**Assignment:**
Using the records below, output the stretch that opens with the line containing "going on with the operand bytes. -/" and closes with the line containing "that exists. -/", exactly and including both lines, with nothing more.

—————

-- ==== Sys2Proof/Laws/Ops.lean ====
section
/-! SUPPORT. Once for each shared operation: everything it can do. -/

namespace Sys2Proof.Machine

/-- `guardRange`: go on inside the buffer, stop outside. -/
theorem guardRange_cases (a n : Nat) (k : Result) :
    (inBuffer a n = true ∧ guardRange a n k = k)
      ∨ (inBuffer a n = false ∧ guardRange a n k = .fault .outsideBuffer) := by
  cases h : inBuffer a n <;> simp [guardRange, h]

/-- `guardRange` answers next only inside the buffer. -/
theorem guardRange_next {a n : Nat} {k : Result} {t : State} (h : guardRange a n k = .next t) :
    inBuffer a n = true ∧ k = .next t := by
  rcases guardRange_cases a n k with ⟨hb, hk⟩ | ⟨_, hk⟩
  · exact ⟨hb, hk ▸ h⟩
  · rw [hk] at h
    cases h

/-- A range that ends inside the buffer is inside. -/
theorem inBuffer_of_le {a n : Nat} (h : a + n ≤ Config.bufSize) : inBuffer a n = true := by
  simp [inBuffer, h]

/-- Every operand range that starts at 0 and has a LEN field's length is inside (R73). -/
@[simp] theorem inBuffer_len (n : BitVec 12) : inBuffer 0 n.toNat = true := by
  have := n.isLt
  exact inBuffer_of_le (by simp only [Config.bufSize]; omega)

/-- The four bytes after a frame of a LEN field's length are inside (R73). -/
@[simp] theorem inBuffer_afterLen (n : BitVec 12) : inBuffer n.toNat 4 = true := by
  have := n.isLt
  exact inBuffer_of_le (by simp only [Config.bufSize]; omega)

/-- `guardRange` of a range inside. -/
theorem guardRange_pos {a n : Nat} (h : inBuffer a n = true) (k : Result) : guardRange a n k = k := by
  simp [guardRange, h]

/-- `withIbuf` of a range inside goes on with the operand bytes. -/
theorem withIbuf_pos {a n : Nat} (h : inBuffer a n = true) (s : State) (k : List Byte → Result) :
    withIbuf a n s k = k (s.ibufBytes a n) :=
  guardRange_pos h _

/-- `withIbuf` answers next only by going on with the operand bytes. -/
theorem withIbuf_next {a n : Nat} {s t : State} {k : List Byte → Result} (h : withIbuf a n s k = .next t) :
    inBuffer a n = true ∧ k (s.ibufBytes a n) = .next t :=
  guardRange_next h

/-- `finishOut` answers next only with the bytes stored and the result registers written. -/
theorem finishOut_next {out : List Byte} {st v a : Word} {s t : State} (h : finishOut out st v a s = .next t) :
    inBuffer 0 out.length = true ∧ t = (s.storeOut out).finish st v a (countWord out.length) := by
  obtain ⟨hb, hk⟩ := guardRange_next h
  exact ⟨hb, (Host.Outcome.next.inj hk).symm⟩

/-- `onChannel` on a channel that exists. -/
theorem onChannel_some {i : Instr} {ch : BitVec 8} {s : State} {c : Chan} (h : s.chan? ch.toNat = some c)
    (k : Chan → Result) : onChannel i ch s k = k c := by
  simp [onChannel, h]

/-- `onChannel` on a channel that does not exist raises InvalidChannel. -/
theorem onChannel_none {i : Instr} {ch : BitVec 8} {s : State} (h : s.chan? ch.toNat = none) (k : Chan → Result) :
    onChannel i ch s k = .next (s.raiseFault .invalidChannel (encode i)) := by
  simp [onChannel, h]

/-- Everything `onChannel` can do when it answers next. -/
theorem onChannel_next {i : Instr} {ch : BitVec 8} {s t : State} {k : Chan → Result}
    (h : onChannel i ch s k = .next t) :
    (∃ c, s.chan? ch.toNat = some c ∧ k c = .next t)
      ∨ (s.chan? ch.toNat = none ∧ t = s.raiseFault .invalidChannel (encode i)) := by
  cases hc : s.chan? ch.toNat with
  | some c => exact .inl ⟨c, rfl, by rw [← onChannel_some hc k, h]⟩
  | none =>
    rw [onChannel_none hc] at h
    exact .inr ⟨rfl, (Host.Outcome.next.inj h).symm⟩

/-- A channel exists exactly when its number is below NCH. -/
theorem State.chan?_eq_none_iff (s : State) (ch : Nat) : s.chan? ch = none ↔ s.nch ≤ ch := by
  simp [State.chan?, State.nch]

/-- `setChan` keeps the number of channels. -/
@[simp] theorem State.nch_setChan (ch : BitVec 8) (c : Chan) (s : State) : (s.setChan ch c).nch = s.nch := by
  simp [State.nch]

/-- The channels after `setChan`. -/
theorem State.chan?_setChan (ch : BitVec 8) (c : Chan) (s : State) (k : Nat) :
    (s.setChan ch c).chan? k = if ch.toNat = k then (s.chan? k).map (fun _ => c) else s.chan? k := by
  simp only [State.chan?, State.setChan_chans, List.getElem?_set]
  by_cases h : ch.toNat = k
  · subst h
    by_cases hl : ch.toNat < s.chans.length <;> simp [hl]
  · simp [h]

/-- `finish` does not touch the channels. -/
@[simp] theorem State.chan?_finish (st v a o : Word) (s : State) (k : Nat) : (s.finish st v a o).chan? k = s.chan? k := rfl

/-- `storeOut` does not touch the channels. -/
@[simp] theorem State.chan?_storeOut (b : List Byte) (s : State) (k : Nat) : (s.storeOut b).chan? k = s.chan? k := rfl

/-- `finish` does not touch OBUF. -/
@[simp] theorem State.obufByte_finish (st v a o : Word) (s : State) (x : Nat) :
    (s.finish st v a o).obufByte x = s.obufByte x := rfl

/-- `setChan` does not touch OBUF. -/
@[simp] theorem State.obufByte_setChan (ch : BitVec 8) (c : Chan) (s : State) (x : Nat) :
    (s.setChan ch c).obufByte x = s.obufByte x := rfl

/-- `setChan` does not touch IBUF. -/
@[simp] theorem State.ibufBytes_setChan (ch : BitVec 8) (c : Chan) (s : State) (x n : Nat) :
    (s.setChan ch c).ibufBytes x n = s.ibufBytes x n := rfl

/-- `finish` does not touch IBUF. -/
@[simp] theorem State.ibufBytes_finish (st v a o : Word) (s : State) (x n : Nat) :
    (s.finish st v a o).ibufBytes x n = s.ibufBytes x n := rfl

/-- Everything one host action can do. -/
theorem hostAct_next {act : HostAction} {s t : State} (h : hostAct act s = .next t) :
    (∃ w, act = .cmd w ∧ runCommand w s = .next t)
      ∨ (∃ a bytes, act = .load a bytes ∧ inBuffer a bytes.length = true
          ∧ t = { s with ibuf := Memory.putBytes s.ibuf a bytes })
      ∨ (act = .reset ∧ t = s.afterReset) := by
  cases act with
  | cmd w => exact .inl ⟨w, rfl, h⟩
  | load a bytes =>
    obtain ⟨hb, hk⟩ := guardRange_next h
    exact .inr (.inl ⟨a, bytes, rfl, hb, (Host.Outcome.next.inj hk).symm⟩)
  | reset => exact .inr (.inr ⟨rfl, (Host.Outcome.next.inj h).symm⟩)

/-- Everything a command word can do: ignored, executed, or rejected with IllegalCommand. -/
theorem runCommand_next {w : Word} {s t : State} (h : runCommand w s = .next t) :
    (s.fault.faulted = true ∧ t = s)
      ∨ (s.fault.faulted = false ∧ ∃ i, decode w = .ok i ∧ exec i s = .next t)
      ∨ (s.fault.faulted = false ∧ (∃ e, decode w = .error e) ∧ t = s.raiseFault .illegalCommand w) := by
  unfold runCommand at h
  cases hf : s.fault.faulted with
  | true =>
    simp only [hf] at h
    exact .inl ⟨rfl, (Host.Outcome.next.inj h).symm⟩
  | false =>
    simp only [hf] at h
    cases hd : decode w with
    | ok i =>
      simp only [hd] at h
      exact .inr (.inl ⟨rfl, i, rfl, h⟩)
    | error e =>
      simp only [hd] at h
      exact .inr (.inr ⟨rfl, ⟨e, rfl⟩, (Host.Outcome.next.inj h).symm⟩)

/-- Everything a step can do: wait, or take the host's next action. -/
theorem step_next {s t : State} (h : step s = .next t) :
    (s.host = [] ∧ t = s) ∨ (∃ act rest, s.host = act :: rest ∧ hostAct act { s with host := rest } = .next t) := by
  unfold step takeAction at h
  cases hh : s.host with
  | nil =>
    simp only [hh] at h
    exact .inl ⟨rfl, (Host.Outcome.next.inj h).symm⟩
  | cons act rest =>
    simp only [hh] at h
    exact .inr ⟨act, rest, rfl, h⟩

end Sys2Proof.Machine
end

—————

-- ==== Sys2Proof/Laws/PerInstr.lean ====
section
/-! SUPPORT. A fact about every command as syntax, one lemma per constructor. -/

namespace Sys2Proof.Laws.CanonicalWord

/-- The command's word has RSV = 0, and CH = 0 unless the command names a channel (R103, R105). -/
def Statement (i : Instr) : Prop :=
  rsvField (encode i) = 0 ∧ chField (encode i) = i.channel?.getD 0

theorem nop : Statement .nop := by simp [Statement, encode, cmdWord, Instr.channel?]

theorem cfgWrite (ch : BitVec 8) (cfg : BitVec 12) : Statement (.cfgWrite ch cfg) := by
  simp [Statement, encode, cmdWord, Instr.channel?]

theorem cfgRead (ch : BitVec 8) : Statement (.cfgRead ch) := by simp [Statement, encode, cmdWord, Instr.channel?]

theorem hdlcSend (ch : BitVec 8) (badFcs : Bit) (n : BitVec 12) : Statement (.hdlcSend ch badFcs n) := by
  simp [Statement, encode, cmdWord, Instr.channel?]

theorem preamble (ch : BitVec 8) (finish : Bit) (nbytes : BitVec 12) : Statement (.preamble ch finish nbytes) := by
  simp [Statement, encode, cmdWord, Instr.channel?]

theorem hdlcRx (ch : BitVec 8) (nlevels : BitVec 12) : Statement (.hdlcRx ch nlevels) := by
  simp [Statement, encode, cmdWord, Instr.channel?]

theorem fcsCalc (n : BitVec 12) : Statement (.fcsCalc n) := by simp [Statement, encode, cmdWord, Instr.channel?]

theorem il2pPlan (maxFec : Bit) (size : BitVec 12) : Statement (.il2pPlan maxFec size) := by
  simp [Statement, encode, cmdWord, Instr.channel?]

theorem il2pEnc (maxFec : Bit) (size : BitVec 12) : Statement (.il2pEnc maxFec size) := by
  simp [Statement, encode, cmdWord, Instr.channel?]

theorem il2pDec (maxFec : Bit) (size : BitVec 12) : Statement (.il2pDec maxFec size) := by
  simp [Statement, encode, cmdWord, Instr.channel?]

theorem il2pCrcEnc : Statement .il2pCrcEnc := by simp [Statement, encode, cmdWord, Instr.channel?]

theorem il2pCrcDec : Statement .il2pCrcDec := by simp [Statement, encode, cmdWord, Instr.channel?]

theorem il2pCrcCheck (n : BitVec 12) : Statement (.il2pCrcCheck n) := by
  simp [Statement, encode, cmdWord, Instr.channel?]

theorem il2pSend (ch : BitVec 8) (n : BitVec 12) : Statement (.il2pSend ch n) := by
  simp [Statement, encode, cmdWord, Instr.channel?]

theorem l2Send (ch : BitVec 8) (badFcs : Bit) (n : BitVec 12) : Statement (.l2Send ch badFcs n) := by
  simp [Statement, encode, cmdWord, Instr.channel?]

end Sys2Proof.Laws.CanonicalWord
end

—————

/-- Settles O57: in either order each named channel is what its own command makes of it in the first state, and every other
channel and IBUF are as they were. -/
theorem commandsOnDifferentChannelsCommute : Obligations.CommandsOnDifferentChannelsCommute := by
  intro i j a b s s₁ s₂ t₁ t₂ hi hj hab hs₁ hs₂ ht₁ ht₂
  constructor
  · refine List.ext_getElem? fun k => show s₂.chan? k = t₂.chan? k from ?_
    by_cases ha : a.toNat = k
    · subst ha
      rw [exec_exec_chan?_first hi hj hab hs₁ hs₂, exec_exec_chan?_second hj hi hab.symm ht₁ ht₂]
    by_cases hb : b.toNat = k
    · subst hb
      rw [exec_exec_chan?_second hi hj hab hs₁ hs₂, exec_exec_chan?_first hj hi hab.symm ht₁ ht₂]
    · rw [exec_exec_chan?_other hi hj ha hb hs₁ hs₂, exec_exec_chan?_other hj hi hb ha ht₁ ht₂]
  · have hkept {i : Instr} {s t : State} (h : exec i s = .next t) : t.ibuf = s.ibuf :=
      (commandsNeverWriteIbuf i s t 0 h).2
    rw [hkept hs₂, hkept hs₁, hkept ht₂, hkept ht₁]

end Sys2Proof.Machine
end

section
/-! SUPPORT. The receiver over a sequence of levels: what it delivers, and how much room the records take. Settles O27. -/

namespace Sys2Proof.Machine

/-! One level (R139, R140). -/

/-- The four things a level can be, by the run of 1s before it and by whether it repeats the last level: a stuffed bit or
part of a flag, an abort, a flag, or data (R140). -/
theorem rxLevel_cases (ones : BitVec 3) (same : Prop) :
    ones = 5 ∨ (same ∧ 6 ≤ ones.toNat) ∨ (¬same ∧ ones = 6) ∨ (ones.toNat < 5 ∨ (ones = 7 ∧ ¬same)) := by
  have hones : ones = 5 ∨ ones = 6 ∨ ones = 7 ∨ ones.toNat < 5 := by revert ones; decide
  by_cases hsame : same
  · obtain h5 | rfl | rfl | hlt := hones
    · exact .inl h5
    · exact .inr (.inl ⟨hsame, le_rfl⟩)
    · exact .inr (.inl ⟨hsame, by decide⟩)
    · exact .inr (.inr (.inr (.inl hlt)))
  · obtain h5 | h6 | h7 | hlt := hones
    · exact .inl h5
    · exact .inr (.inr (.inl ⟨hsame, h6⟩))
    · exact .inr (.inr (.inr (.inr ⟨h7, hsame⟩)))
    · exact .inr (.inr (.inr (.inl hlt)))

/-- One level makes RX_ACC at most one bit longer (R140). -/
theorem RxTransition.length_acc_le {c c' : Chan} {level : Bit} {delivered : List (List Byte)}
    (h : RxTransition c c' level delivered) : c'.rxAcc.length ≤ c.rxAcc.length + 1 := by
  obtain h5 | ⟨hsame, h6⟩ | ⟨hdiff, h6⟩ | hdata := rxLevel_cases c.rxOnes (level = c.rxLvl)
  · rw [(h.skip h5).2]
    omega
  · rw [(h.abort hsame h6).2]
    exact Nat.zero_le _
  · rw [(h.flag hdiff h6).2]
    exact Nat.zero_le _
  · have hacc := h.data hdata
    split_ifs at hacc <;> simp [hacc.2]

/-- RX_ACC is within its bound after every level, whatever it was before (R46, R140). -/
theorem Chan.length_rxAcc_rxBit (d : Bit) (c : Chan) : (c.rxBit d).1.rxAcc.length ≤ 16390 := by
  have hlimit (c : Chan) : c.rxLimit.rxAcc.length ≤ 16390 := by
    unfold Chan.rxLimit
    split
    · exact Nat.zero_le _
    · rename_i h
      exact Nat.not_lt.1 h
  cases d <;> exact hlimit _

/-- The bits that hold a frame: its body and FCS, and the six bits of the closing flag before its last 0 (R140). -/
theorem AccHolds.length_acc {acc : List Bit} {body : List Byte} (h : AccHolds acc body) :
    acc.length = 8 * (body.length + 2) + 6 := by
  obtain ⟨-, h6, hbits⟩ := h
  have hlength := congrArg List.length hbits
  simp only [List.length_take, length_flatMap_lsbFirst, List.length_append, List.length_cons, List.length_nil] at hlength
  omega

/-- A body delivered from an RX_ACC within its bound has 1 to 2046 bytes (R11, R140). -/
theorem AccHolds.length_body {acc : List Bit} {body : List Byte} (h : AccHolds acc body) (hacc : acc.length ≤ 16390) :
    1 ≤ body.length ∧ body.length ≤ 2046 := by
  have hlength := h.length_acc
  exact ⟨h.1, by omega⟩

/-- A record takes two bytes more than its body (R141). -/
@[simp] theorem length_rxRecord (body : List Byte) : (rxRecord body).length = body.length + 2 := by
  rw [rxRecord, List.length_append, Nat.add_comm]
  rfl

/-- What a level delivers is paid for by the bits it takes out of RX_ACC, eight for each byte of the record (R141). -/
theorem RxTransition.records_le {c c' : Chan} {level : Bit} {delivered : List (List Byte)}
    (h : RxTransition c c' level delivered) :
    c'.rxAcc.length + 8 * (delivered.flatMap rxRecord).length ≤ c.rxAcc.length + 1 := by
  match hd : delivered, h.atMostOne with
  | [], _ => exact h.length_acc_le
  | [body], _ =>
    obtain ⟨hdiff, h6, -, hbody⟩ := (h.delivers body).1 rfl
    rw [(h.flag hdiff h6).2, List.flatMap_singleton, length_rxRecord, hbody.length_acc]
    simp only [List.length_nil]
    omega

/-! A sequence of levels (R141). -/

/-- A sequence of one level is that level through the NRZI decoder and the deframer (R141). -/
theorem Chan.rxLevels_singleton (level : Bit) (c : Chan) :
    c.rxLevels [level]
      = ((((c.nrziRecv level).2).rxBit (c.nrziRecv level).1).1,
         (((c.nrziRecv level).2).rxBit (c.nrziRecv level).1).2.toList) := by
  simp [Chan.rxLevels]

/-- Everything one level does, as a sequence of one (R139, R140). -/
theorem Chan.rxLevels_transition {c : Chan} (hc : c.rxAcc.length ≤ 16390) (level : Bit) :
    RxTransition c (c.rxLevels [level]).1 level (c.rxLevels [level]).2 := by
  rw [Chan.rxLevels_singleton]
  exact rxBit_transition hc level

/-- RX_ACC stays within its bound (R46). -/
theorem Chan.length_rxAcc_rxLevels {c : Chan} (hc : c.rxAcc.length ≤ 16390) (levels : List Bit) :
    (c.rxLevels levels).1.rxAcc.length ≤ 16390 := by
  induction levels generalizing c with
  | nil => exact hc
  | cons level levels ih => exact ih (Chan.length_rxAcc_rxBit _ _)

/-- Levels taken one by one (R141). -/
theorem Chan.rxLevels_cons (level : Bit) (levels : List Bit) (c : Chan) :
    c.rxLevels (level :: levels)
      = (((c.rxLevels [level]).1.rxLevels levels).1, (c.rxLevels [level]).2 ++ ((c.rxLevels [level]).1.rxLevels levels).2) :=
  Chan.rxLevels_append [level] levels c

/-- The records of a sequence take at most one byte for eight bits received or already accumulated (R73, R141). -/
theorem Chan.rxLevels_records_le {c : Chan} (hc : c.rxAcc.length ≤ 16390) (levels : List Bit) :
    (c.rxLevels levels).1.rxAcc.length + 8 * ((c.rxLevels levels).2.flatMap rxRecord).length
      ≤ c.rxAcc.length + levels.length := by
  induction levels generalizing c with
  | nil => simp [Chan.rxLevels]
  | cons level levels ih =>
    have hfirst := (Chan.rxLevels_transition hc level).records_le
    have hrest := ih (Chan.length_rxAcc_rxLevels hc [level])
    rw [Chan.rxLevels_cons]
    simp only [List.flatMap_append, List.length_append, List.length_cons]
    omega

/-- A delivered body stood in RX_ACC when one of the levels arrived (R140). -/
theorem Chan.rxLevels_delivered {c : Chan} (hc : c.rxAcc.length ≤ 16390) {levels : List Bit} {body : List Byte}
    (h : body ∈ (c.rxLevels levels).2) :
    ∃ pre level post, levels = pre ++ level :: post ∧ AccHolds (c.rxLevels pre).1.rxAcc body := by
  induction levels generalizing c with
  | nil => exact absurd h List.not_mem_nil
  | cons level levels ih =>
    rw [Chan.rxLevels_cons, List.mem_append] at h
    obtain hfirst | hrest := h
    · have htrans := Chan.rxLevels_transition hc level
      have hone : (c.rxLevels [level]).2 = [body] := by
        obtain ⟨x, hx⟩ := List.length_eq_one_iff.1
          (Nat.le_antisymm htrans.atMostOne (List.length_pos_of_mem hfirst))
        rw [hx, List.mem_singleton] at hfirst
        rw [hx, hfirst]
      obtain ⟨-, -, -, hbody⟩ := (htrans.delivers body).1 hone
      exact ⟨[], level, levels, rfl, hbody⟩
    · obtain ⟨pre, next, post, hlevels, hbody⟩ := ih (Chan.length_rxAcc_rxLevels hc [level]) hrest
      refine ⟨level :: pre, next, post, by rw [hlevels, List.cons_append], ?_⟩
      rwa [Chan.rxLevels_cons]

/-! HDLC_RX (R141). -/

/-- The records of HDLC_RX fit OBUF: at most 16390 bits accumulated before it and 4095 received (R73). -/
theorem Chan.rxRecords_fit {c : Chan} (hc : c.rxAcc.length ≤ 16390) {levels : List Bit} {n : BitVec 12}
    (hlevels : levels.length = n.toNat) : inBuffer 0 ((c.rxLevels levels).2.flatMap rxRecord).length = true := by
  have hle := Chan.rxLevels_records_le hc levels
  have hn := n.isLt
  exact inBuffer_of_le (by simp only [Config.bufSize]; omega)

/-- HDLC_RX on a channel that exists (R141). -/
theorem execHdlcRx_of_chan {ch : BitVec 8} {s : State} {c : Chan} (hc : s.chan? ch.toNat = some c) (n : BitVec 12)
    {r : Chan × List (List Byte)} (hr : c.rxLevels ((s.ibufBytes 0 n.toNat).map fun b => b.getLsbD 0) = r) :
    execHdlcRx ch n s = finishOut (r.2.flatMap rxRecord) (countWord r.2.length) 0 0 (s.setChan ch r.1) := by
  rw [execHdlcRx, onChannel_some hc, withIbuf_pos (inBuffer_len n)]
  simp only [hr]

—————

**Task output:**
/-- `withIbuf` answers next only by going on with the operand bytes. -/
theorem withIbuf_next {a n : Nat} {s t : State} {k : List Byte → Result} (h : withIbuf a n s k = .next t) :
    inBuffer a n = true ∧ k (s.ibufBytes a n) = .next t :=
  guardRange_next h

/-- `finishOut` answers next only with the bytes stored and the result registers written. -/
theorem finishOut_next {out : List Byte} {st v a : Word} {s t : State} (h : finishOut out st v a s = .next t) :
    inBuffer 0 out.length = true ∧ t = (s.storeOut out).finish st v a (countWord out.length) := by
  obtain ⟨hb, hk⟩ := guardRange_next h
  exact ⟨hb, (Host.Outcome.next.inj hk).symm⟩

/-- `onChannel` on a channel that exists. -/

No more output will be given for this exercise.